Изменить стиль страницы

Толстой решил писать роман из времен Петра I и всю зиму проработал над ним, но летом 1873 г. забросил все: вся эпоха Петра стала ему вдруг противна. Он пришел к заключению, что личность и деятельность Петра I не только не заключает в себе ничего великого, но, напротив, все его свойства были дурны. Преобразования его, по мнению Толстого, не преследовали государственной пользы, а клонились к личным его выгодам. Вследствие нерасположения к нему бояр за его нововведения он основал Петербург только для того, чтобы на свободе, вдали, беспрепятственно предаваться своей безнравственной жизни. Бояре имели тогда большое значение и могли быть ему опасны. Нововведения почерпались из Саксонии, где законы были самые жестокие, а свобода нравов процветала в высшей степени, что особенно нравилось Петру. Его дружбу с курфюрстом саксонским, самым безнравственным из коронованных голов того времени, Толстой объяснял теми же причинами. Близость с пирожником Меншиковым и беглым швейцарцем Лефортом Толстой объяснял презрительным отношением к Петру всех бояр, среди которых он будто бы не мог найти себе друзей и товарищей для разгула. Но более всего возмущался он убийством царевича Алексея. Конечно, многое тут, может быть, спорно, но моя задача дать точную картину этой вечно бурлящей души, которая будто нарочно во всем идет наперекор всем.

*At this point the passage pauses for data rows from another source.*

/-- The reserved bits 31:20 of SLOTMAP read 0 (R32). -/
theorem slotTableWord_reserved (t : SlotTable) : slotTableWord t &&& 0xFFF00000 = 0 := by
  refine and_mask_eq_zero [20, 21, 22, 23, 24, 25, 26, 27, 28, 29, 30, 31] (by decide) ?_
  simp only [slotTableWord, getLsbD_append, List.forall_mem_cons, Nat.reduceLT, Nat.reduceSub,
    if_false, BitVec.getLsbD_ofNat, Nat.zero_testBit, Bool.and_false, true_and,
    List.not_mem_nil, false_imp_iff, implies_true]

/-- The fields of FRAMECNT (R34). -/
theorem extractLsb'_framecntWord (s : State) :
    (framecntWord s).extractLsb' 0 16 = BitVec.ofNat 16 (errCount s) ∧
      (framecntWord s).extractLsb' 16 16 = BitVec.ofNat 16 (anomCount s) := by
  simp (disch := decide) only [framecntWord, extractLsb'_append_eq_of_add_le,
    extractLsb'_append_eq_of_le, Nat.reduceSub, extractLsb'_eq_self, and_self]

/-- Settles O60: every register reads its idle value, and SLOTMAP and FRAMECNT have the fields of
their words. -/
theorem idleReads : Obligations.IdleReads := by
  intro p s hidle
  have hread : ∀ r, readReg p s r = readIdle p s r := readReg_idle p hidle
  obtain ⟨herr, hanom⟩ := extractLsb'_framecntWord s
  refine ⟨hread _, hread _, hread _, hread _, hread _, hread _, hread _, hread _, hread _, hread _,
    hread _, hread _, hread _, hread _, hread _, fun y hvalid => readReg_pix p hidle hvalid, ?_⟩
  rw [hread .slotmap, hread .framecnt]
  exact ⟨slotTableWord_slotFields s.slotmap, slotTableWord_reserved s.slotmap, herr, hanom⟩

end Sys2Proof.Machine

/-!
The clash detector: the clash test, the counts of the block and DETECT (41_clash_detect.md R121 to
R125).
-/

namespace Sys2Proof.Machine

/-! ### The counts -/

/-- Every active pixel has one of the sixteen colors, so the counts sum to the active pixels
(R121, R122). -/
theorem sum_colorCount (m : Mode) (pix : PixelRows) :
    (∑ c : Color, colorCount m pix c) = (activePixels m pix).length := by
  have hmem : ∀ c ∈ (activePixels m pix : Multiset Color), c ∈ (Finset.univ : Finset Color) :=
    fun c _ => Finset.mem_univ c
  simpa only [colorCount, Multiset.coe_count, Multiset.coe_card] using
    Multiset.sum_count_eq_card hmem

/-- Settles O13: by the number of active pixels, and by the bounds on the set of colors. -/
theorem countsSumToThePixels : Obligations.CountsSumToThePixels := by
  intro m pix
  rw [sum_colorCount, activePixels_length, colorsPresent_length]
  exact ⟨rfl, presentSet_card_pos m pix, presentSet_card_le m pix⟩

/-! ### The clash test -/

/-- Both modes have at least 2 and at most 4 slots (R120). -/
theorem maxSlots_bounds (m : Mode) : 2 ≤ maxSlots m ∧ maxSlots m ≤ 4 := by cases m <;> decide

/-- A block with fewer colors than slots does not clash, whatever its background (R124). -/
theorem not_clashes_of_card_lt {m : Mode} {bgen : Bool} {bgcol : Color} {pix : PixelRows}
    (h : (presentSet m pix).card < maxSlots m) : ¬ Clashes m bgen bgcol pix := by
  rintro (hmore | ⟨-, hfull, -⟩) <;> omega
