-- ==== Sys2Proof/Config.lean ====
section
/-! DEFINITION. What the spec leaves open and an implementation fixes: LATENCY (R7, R241) and the value
INFLIGHT holds while nothing may read it (R33). Both are opaque: nothing can be proved of their values. -/

namespace Sys2Proof

/-- LATENCY less one. OPEN (R7, U9): any natural number. -/
opaque Config.latencyPred : Nat

/-- LATENCY, the number of clock edges from ACCEPT to PRESENT: any integer at least 1 (R7, R241, U9; log 4). -/
def Config.latency : Nat := Config.latencyPred + 1

/-- The value of INFLIGHT when its content is unspecified (R33, U7), as a fresh free value for each draw (log 6). -/
opaque Config.unspecifiedInflight : Nat → RspWord

end Sys2Proof
end

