/-- Two ACCEPT edges are at least LATENCY + 2 edges apart when no reset comes between (70_reset_and_hazards.md section 4):
from an ACCEPT edge, at each of the next LATENCY + 1 edges the run goes on and no ACCEPT is enabled, whatever the host
drives. -/
def Obligations.AcceptsAreLatencyPlusTwoApart : Prop :=
  ∀ (s : State) (k : Nat), Inv s → NoReset s.hostProgram → acceptEnabled (inputPins s) s = true →
    0 < k → k < Config.latency + 2 →
    ∃ t : State, Host.Core.run core k s = .next t ∧ acceptEnabled (inputPins t) t = false

/-- An edge of one instance leaves every other instance as it is, and what it does to instance k is the edge of k's own
state with k's own LATENCY, whatever the other instances hold (20_memory.md section 6). Which instance takes an edge is
the caller's choice (log 17), a LATENCY for each instance is the model's (log 22), and so is what INFLIGHT holds outside
COMPUTING (log 6). -/
def Obligations.InstancesShareNothing : Prop :=
  ∀ (k : Nat) (blocks after : List Block), stepInstance k blocks = .next after →
    after.length = blocks.length ∧ (∀ j, j ≠ k → after[j]? = blocks[j]?)
      ∧ ∀ b, blocks[k]? = some b →
          ∃ t, edge b.latency b.state = .next t ∧ after[k]? = some { b with state := t }

/-! ### The assembler -/

/-- R99: CALL expands to the send followed by RECV, for every send statement the assembler accepts. -/
def Obligations.CallIsSendThenRecv : Prop :=
  ∀ (x : SendStmt) (stmts : List HostStmt), asmStmt (.send x) = .ok stmts →
    asmStmt (.call x) = .ok (stmts ++ [.recv])

/-- The refusals of 30_encoding.md section 6: a frame with other than ten bytes, a byte with other than two digits, a
CONVERT operand outside 32 bits and a raw word with other than 24 digits are refused, never truncated. -/
def Obligations.AssemblerRefusesBadOperands : Prop :=
  (∀ bs : List Byte, bs.length ≠ 10 →
      sendWord (.decode bs) = .error .frameLength ∧ sendWord (.decodeConvert bs) = .error .frameLength)
    ∧ (∀ cs : List Char, cs.length ≠ 2 → readByte cs = .error .byteDigits)
    ∧ (∀ x y : Int, (x < -2 ^ 31 ∨ 2 ^ 31 ≤ x ∨ y < -2 ^ 31 ∨ 2 ^ 31 ≤ y) →
        sendWord (.convert x y) = .error .operandRange)
    ∧ (∀ ds : List (BitVec 4), ds.length ≠ 24 → sendWord (.cmd ds) = .error .cmdDigits)

/-- A CONVERT the assembler accepts sends a word that decodes to CONVERT of those two's complement values. -/
def Obligations.AssembledConvertDecodesToItself : Prop :=
  ∀ x y : Int, -2 ^ 31 ≤ x → x < 2 ^ 31 → -2 ^ 31 ≤ y → y < 2 ^ 31 →
    ∃ (w : CmdWord) (a b : BitVec 32), sendWord (.convert x y) = .ok w ∧ decode w = .ok (.convert a b)
      ∧ a.toInt = x ∧ b.toInt = y
end

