/-- Settles O32, by induction on the edges after the ACCEPT with `InFlight` as what each of them keeps. -/
theorem presentAtLatency : Obligations.PresentAtLatency := by
  intro s hi hn ha
  refine ⟨fun k hk => ?_, run_accept_presents hi hn ha⟩
  obtain ⟨t, hrun, ht⟩ := run_accept_inFlight hi hn ha hk
  exact ⟨t, hrun, (phase_computing_iff t).mpr ((computing_iff t).mp ht.computing), ht.rsp, ht.inflight⟩

/-- Settles O44: each run presents Exec of its word, and the words are the same. -/
theorem responseDependsOnWordAlone : Obligations.ResponseDependsOnWordAlone := by
  intro s s' hi hi' hn hn' ha ha' hw
  obtain ⟨t, hrun, hp, hrsp⟩ := run_accept_presents hi hn ha
  obtain ⟨t', hrun', hp', hrsp'⟩ := run_accept_presents hi' hn' ha'
  obtain ⟨-, hv⟩ := (phase_presenting_iff t).mp hp
  obtain ⟨-, hv'⟩ := (phase_presenting_iff t').mp hp'
  exact ⟨t, t', hrun, hrun', hv, hv', by rw [hrsp, hrsp', hw]⟩

end Sys2Proof.Machine

/-! ### Encoding -/

namespace Sys2Proof

/-- `legal` is the three conditions of R87 on the bits of the word. -/
theorem legal_iff (w : CmdWord) :
    legal w = true ↔
      ((w.extractLsb' 0 4 = 0x1#4 ∨ w.extractLsb' 0 4 = 0x2#4 ∨ w.extractLsb' 0 4 = 0x3#4)
        ∧ w.extractLsb' 4 12 = 0#12
        ∧ (w.extractLsb' 0 4 ≠ 0x2#4 ∨ w.extractLsb' 80 16 = 0#16)) := by
  simp [legal, legalOp, legalReservedA, legalReservedB, and_assoc, or_assoc]

/-- Settles O1: the decoder accepts exactly the `legal` words, and `legal` is those conditions. -/
theorem decodeAcceptsExactlyLegalWords : Obligations.DecodeAcceptsExactlyLegalWords :=
  fun w => (decode_isOk w).trans (legal_iff w)

/-- A word that is not `legal` is rejected (R88). -/
theorem decode_error_of_illegal {w : CmdWord} (h : legal w = false) : ∃ e, decode w = .error e := by
  cases hd : decode w with
  | ok i => exact absurd ((decode_isOk w).mp ⟨i, hd⟩) (by simp [h])
  | error e => exact ⟨e, rfl⟩

/-- A format-F command carries the frame field of its word (R84). -/
theorem frame_of_decode {w : CmdWord} {fb : Frame}
    (h : decode w = .ok (.decode fb) ∨ decode w = .ok (.decodeConvert fb)) : fb = frameField w := by
  rcases h with h | h
  all_goals
    rcases decode_ok_cases h with ⟨-, -, hi⟩ | ⟨-, -, -, hi⟩ | ⟨-, -, hi⟩ <;> cases hi
    rfl

/-- Frame byte k is bits [16+8k+7 : 16+8k] of the word (R84). -/
theorem frameField_getElem (w : CmdWord) (k : Nat) (hk : k < 10) :
    (frameField w)[k] = w.extractLsb' (16 + 8 * k) 8 := by
  rw [frameField, frameOfPayload_getElem _ k hk, payloadField]
  refine BitVec.eq_of_getLsbD_eq fun j hj => ?_
  have hb : 8 * k + j < 80 := by omega
  simp [BitVec.getLsbD_extractLsb', hb, Nat.add_assoc]

/-- Byte j of a word laid out as `n` bytes (R65). -/
theorem bytesOfWord_getElem? {width n j : Nat} (w : BitVec width) (hj : j < n) :
    (bytesOfWord n w)[j]? = some (w.extractLsb' (8 * j) 8) := by
  simp [bytesOfWord, hj]

/-- A payload above RSVD_A = 0 and OP is the format-F word of its frame (R81). -/
theorem payload_append_eq_encodeF (p : Payload) (op : BitVec 4) :
    p ++ (0#12 ++ op) = encodeF op (frameOfPayload p) := by
  rw [encodeF, payloadOfFrame_frameOfPayload]
  exact BitVec.append_assoc'.trans (BitVec.cast_eq _ _)

/-- Every payload makes a DECODE word (R84). -/
theorem decode_payload_decode (p : Payload) :
    decode (p ++ 0x0001#16) = .ok (.decode (frameOfPayload p)) := by
  rw [show 0x0001#16 = 0#12 ++ 0x1#4 from rfl, payload_append_eq_encodeF]
  simp [decode, frameField]

/-- Every payload makes a DECODE_CONVERT word (R84). -/
theorem decode_payload_decodeConvert (p : Payload) :
    decode (p ++ 0x0003#16) = .ok (.decodeConvert (frameOfPayload p)) := by
  rw [show 0x0003#16 = 0#12 ++ 0x3#4 from rfl, payload_append_eq_encodeF]
  simp [decode, frameField]

open Sys2Proof.Machine in
/-- Settles O4: the frame is the word's frame field, so its bytes are the word's; and a payload is a frame whatever
its bits. -/
theorem frameBytesInStreamOrder : Obligations.FrameBytesInStreamOrder := by
  refine ⟨fun w fb h => ?_, fun p => ⟨⟨_, decode_payload_decode p⟩, ⟨_, decode_payload_decodeConvert p⟩⟩⟩
  obtain rfl := frame_of_decode h
  refine ⟨fun k hk => ⟨frameField_getElem w k hk, ?_⟩, pm25Raw_toNat _, pm10Raw_toNat _, sensorIdField_toNat _⟩
  rw [frameField_getElem w k hk, bytesOfWord_getElem? w (by omega), show 8 * (k + 2) = 16 + 8 * k by omega]

end Sys2Proof

namespace Sys2Proof.Machine

/-! ### Illegal words, and OP -/

/-- Exec of an illegal word is IllegalRsp of it (R89). -/
theorem execWord_of_illegal {w : CmdWord} (bpt : List BptRow) (h : legal w = false) :
    execWord bpt w = packResponse (illegalResponse w) := by
  obtain ⟨e, he⟩ := decode_error_of_illegal h
  exact execWord_error bpt he

/-- Settles O10: the ACCEPT edge stores Exec of the word, which is the packed illegal response. -/
theorem illegalWordAnswered : Obligations.IllegalWordAnswered := by
  intro s hr hv hb hl
  refine ⟨_, step_of_accept ((acceptEnabled_iff _ _).mpr ⟨hr, hb, hv⟩), rfl, rfl, rfl, rfl, rfl, ?_⟩
  rw [execWord_of_illegal s.bpt hl]
  simp [illegalResponse, zeroResponse, Status.code, Category.code, opField]

/-- The response of a legal command copies the OP of its word (R82). -/
theorem commandResponse_op {w : CmdWord} {i : Instr} (bpt : List BptRow) (h : decode w = .ok i) :
    (commandResponse bpt i).op = opField w := by
  rcases decode_ok_cases h with ⟨ho, -, rfl⟩ | ⟨ho, -, -, rfl⟩ | ⟨ho, -, rfl⟩
  · exact (decodeOp_op _).trans ho.symm
  · exact ho.symm
  · exact (decodeConvertOp_op bpt _).trans ho.symm

/-- Every response, legal word or not, copies OP (R82, R89). -/
theorem rspOp_execWord (bpt : List BptRow) (w : CmdWord) : rspOp (execWord bpt w) = opField w := by
  cases h : decode w with
  | ok i => rw [execWord_ok bpt h, rspOp_packResponse, commandResponse_op bpt h]
  | error e => rw [execWord_error bpt h, rspOp_packResponse]; rfl

/-- Settles O26: what the decoder can accept, and OP of every response. -/
theorem responseCopiesOp : Obligations.ResponseCopiesOp := by
  refine ⟨fun w i h => ?_, rspOp_execWord⟩
  rcases decode_ok_cases h with ⟨ho, -, hi⟩ | ⟨ho, -, -, hi⟩ | ⟨ho, -, hi⟩
  · exact .inl ⟨ho, _, hi⟩
  · exact .inr (.inl ⟨ho, _, _, hi⟩)
  · exact .inr (.inr ⟨ho, _, hi⟩)

/-! ### The assembler -/

/-- Settles O47: both statements assemble the same send word, or refuse it alike. -/
theorem callIsSendThenRecv : Obligations.CallIsSendThenRecv := by
  intro x stmts h
  simp only [asmStmt] at h ⊢
  cases hw : sendWord x with
  | ok w =>
    rw [hw] at h
    cases h
    rfl
  | error e =>
    rw [hw] at h
    cases h

end Sys2Proof.Machine

namespace Sys2Proof.Machine

/-! ### DECODE: the flags of a frame -/

@[simp] theorem failMask_getElem_zero (h c t : Bool) : (failMask h c t)[0] = !h := by
  cases h <;> cases c <;> cases t <;> rfl

@[simp] theorem failMask_getElem_one (h c t : Bool) : (failMask h c t)[1] = !c := by
  cases h <;> cases c <;> cases t <;> rfl

@[simp] theorem failMask_getElem_two (h c t : Bool) : (failMask h c t)[2] = !t := by
  cases h <;> cases c <;> cases t <;> rfl

/-- The STATUS codes of a frame in the order of their priority (R202). -/
theorem frameStatus_code (h c t : Bool) :
    (frameStatus h c t).code =
      if h = false then 0x1#4 else if c = false then 0x2#4 else if t = false then 0x3#4 else 0x0#4 := by
  cases h <;> cases c <;> cases t <;> rfl

/-- A frame is invalid exactly when one of the three comparisons fails (R118). -/
theorem frameOk_eq_false_iff (fb : Frame) :
    frameOk fb = false ↔
      (fb[0] ≠ 0xAA#8 ∨ fb[2] + fb[3] + fb[4] + fb[5] + fb[6] + fb[7] ≠ fb[8] ∨ fb[9] ≠ 0xAB#8) := by
  rw [← Bool.not_eq_true, frameOk_iff, not_and_or, not_and_or]

/-- The header check looks at byte 0 alone (R110). -/
theorem headerOk_set {k : Nat} (fb : Frame) (b : Byte) (hk : k < 10) (h0 : k ≠ 0) :
    headerOk (fb.set k b) = headerOk fb := by
  rw [headerOk, headerOk, Vector.getElem_set_ne _ _ h0]

/-- The checksum check looks at bytes 2 to 8 alone (R111). -/
theorem checksumOk_set {k : Nat} (fb : Frame) (b : Byte) (hk : k < 10) (hout : k < 2 ∨ 8 < k) :
    checksumOk (fb.set k b) = checksumOk fb := by
  have hne (j : Nat) (hlo : 2 ≤ j) (hhi : j ≤ 8) : (fb.set k b)[j] = fb[j] :=
    Vector.getElem_set_ne _ _ (by omega)
  simp [checksumOk_eq, hne]

/-- The trailer check looks at byte 9 alone (R113). -/
theorem trailerOk_set {k : Nat} (fb : Frame) (b : Byte) (hk : k < 10) (h9 : k ≠ 9) :
    trailerOk (fb.set k b) = trailerOk fb := by
  rw [trailerOk, trailerOk, Vector.getElem_set_ne _ _ h9]

/-- The commander byte takes part in no check (R117). -/
theorem flags_set_commander (fb : Frame) (c : Byte) :
    headerOk (fb.set 1 c) = headerOk fb ∧ checksumOk (fb.set 1 c) = checksumOk fb
      ∧ trailerOk (fb.set 1 c) = trailerOk fb :=
  ⟨headerOk_set fb c (by decide) (by decide), checksumOk_set fb c (by decide) (by decide),
    trailerOk_set fb c (by decide) (by decide)⟩

/-! ### DECODE: the fields of its response -/

/-- DECODE computes no AQI (R123). -/
@[simp] theorem decodeOp_category (fb : Frame) : (decodeOp fb).category = .offCharts := by
  unfold decodeOp; split <;> rfl

@[simp] theorem decodeOp_aqiInt (fb : Frame) : (decodeOp fb).aqiInt = 0 := by
  unfold decodeOp; split <;> rfl

@[simp] theorem decodeOp_aqiRem (fb : Frame) : (decodeOp fb).aqiRem = 0 := by
  unfold decodeOp; split <;> rfl

@[simp] theorem decodeOp_aqiDen (fb : Frame) : (decodeOp fb).aqiDen = 0 := by
  unfold decodeOp; split <;> rfl

/-- The reading of a valid frame: byte 1, and three unsigned little-endian values (R114 to R116). -/
theorem decodeOp_reading_of_frameOk {fb : Frame} (h : frameOk fb = true) :
    (decodeOp fb).commander = fb[1]
      ∧ (decodeOp fb).pm25.toNat = fb[2].toNat + 256 * fb[3].toNat
      ∧ (decodeOp fb).pm10.toNat = fb[4].toNat + 256 * fb[5].toNat
      ∧ (decodeOp fb).sensorId.toNat = fb[6].toNat + 256 * fb[7].toNat := by
  have hext (x : BitVec 16) : (x.zeroExtend 32).toNat = x.toNat :=
    BitVec.toNat_setWidth_of_le (by decide)
  rw [decodeOp_valid h]
  exact ⟨rfl, (hext _).trans (pm25Raw_toNat fb), (hext _).trans (pm10Raw_toNat fb), sensorIdField_toNat fb⟩

/-- An invalid frame has no reading (R121). -/
theorem decodeOp_reading_of_not_frameOk {fb : Frame} (h : frameOk fb = false) :
    (decodeOp fb).commander = 0 ∧ (decodeOp fb).pm25 = 0 ∧ (decodeOp fb).pm10 = 0
      ∧ (decodeOp fb).sensorId = 0 := by
  rw [decodeOp_invalid h]
  exact ⟨rfl, rfl, rfl, rfl⟩

/-- The fields that belong to no reading and no flag are 0 in every DECODE response (R31, R123). -/
theorem decode_response_without_aqi (fb : Frame) :
    rspCategory (packResponse (decodeOp fb)) = 0 ∧ rspAqiInt (packResponse (decodeOp fb)) = 0
      ∧ rspAqiRem (packResponse (decodeOp fb)) = 0 ∧ rspAqiDen (packResponse (decodeOp fb)) = 0
      ∧ rspReserved7 (packResponse (decodeOp fb)) = 0
      ∧ rspReserved15 (packResponse (decodeOp fb)) = 0 := by
  simp [Category.code]

/-- STATUS of a DECODE response is OK exactly for a valid frame (R118, R202). -/
theorem decode_rspStatus_eq_zero_iff (fb : Frame) :
    rspStatus (packResponse (decodeOp fb)) = 0x0#4 ↔ frameOk fb = true := by
  rw [rspStatus_packResponse, decodeOp_status]
  constructor
  · intro h
    by_contra hf
    exact statusCode_of_not_frameOk (Bool.eq_false_iff.mpr hf) h
  · intro h
    rw [(flags_of_frameOk h).2]
    rfl

/-! ### DECODE: the statements about its response -/

/-- Settles O13: the response in flight is that of `decodeOp`, whose flags are the three comparisons. -/
theorem decodeReportsEveryFailedCheck : Obligations.DecodeReportsEveryFailedCheck := by
  intro fb s hb
  refine ⟨_, exec_of_idle (.decode fb) hb, rfl, ?_⟩
  simp [commandResponse, frameStatus_code, headerOk_eq, checksumOk_eq, trailerOk_eq]

/-- Settles O14: a frame that passes the three checks has clear flags and its reading. -/
theorem decodeReportsReading : Obligations.DecodeReportsReading := by
  intro fb s hb hhdr hcs htr
  have hok : frameOk fb = true := (frameOk_iff fb).mpr ⟨hhdr, hcs, htr⟩
  obtain ⟨hmask, -⟩ := flags_of_frameOk hok
  obtain ⟨hcmd, h25, h10, hid⟩ := decodeOp_reading_of_frameOk hok
  refine ⟨_, exec_of_idle (.decode fb) hb, rfl, (decode_rspStatus_eq_zero_iff fb).mpr hok, ?_⟩
  exact ⟨(rspFailMask_packResponse _).trans ((decodeOp_failMask fb).trans hmask),
    (rspOp_packResponse _).trans (decodeOp_op fb),
    (rspCommander_packResponse _).trans hcmd,
    (congrArg BitVec.toNat (rspPm25_packResponse _)).trans h25,
    (congrArg BitVec.toNat (rspPm10_packResponse _)).trans h10,
    (congrArg BitVec.toNat (rspSensorId_packResponse _)).trans hid,
    decode_response_without_aqi fb⟩

/-- Settles O15: a failed check makes the frame invalid, and an invalid frame has no reading. -/
theorem invalidFrameHasNoReading : Obligations.InvalidFrameHasNoReading := by
  intro fb s hb hfail
  have hbad : frameOk fb = false := (frameOk_eq_false_iff fb).mpr hfail
  obtain ⟨hcmd, h25, h10, hid⟩ := decodeOp_reading_of_not_frameOk hbad
  refine ⟨_, exec_of_idle (.decode fb) hb, rfl, ?_, (rspCommander_packResponse _).trans hcmd,
    (rspPm25_packResponse _).trans h25, (rspPm10_packResponse _).trans h10,
    (rspSensorId_packResponse _).trans hid, decode_response_without_aqi fb⟩
  exact fun hs => absurd ((decode_rspStatus_eq_zero_iff fb).mp hs) (by simp [hbad])

/-- Settles O16: no check looks at byte 1, so both frames have the same flags, and a valid one reports its byte 1. -/
theorem commanderByteNotValidated : Obligations.CommanderByteNotValidated := by
  intro fb c s hb
  obtain ⟨hhdr, hcs, htr⟩ := flags_set_commander fb c
  refine ⟨_, _, exec_of_idle (.decode fb) hb, exec_of_idle (.decode (fb.set 1 c)) hb, ?_, ?_, fun hs => ?_⟩
  · simp [commandResponse, hhdr, hcs, htr]
  · simp [commandResponse, hhdr, hcs, htr]
  · have hok : frameOk (fb.set 1 c) = true := by
      rw [frameOk, hhdr, hcs, htr]
      exact (decode_rspStatus_eq_zero_iff fb).mp hs
    obtain ⟨hcmd, -⟩ := decodeOp_reading_of_frameOk hok
    calc rspCommander (packResponse (decodeOp (fb.set 1 c))) = (fb.set 1 c)[1] := by
          rw [rspCommander_packResponse, hcmd]
      _ = c := Vector.getElem_set_self _

end Sys2Proof.Machine

namespace Sys2Proof.Machine

open Sys2Proof.Safety

/-! ### CONVERT: bracket selection -/

/-- The ceilings CT are strictly ascending (R140). -/
theorem bptRom_ascending : bptRom.Pairwise (fun a b => a.ceiling < b.ceiling) := by decide

/-- A row's category code is its index (R140). -/
theorem bptRom_category_code : ∀ i (hi : i < bptRom.length), bptRom[i].category.code.toNat = i := by decide

/-- Over ascending ceilings, CT[k] ≤ p < CT[k+1] selects row k+1 (R142). -/
theorem selectRow_of_bracket {bpt : List BptRow} (hasc : bpt.Pairwise (fun a b => a.ceiling < b.ceiling))
    {p : Int} {k : Nat} (hk : k + 1 < bpt.length) (hl : bpt[k].ceiling ≤ p) (hh : p < bpt[k + 1].ceiling) :
    selectRow bpt p = some (k + 1) := by
  refine List.findIdx?_eq_some_iff_getElem.mpr ⟨hk, decide_eq_true hh, fun j hj => ?_⟩
  have hle : bpt[j].ceiling ≤ bpt[k].ceiling := by
    rcases Nat.lt_succ_iff_lt_or_eq.mp hj with hlt | rfl
    · exact (List.pairwise_iff_getElem.mp hasc j k _ _ hlt).le
    · exact le_rfl
  simpa using hle.trans hl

В марте 1873 г. Толстой начинает как-то сразу свою «Анну Каренину». Работа шла неспоро: мешала и педагогическая деятельность, и ряд смертей близких людей: умерли двое детей его, потом тетушка Татьяна Александровна и другая тетушка, Юшкова, в доме которой, в Казани, он провел свои молодые годы и которая последнее время жила у него в Ясной. И тяжело болела Софья Андреевна... И знаменитый Захарьин,[47] осмотрев больную, нашел возможным бросить Толстому тяжелый упрек:

– Вы ее не поберегли!..

И только с конца 1876 г., то есть три года спустя после начала, работа пошла полным ходом, и роман начал печататься в «Русском Вестнике» знаменитого тогда М. Н. Каткова. В общем критика встретила его сочувственнее, чем «Войну и мир», – особенным проникновением и любовностью отличалась книга Громеки,[48] но, само собою разумеется, не обошлось и без актов величайшего бесстыдства, проявленных представителями радикального лагеря. Эти вожди народа усыпали путь великого писателя такими перлами: «Анна Каренина» имеет претензию на звание бытового романа, но претензии эти более чем смешны, – писал один. – Какая из выведенных личностей может быть названа живой, типичной, имеющей своего представителя в жизни действительной?» Другой авгур утверждал, что «весь роман пропитан идиллическим запахом детских пеленок, что все это мелодраматическая дребедень в духе старых французских романов, расточаемая по поводу заурядных амуров великосветского хлыща и петербургской чиновницы, любительницы аксельбантов». Почтенный критик, руководитель общественного мнения, ментор молодых писателей, возмущается скабрезностью и пошлостью книги и язвительно упрекает Толстого, что он не дал описания, как Анна берет ванну, а Вронский моется в бане. Другой радикал идет еще дальше. Он находит, что основная мысль романа – цель жизни каждого человека заключается в узком, эгоистическом услаждении себя половыми отношениями, – и он предлагает Толстому изобразить любовь Левина к его корове Паве, ревность Кити и прочее.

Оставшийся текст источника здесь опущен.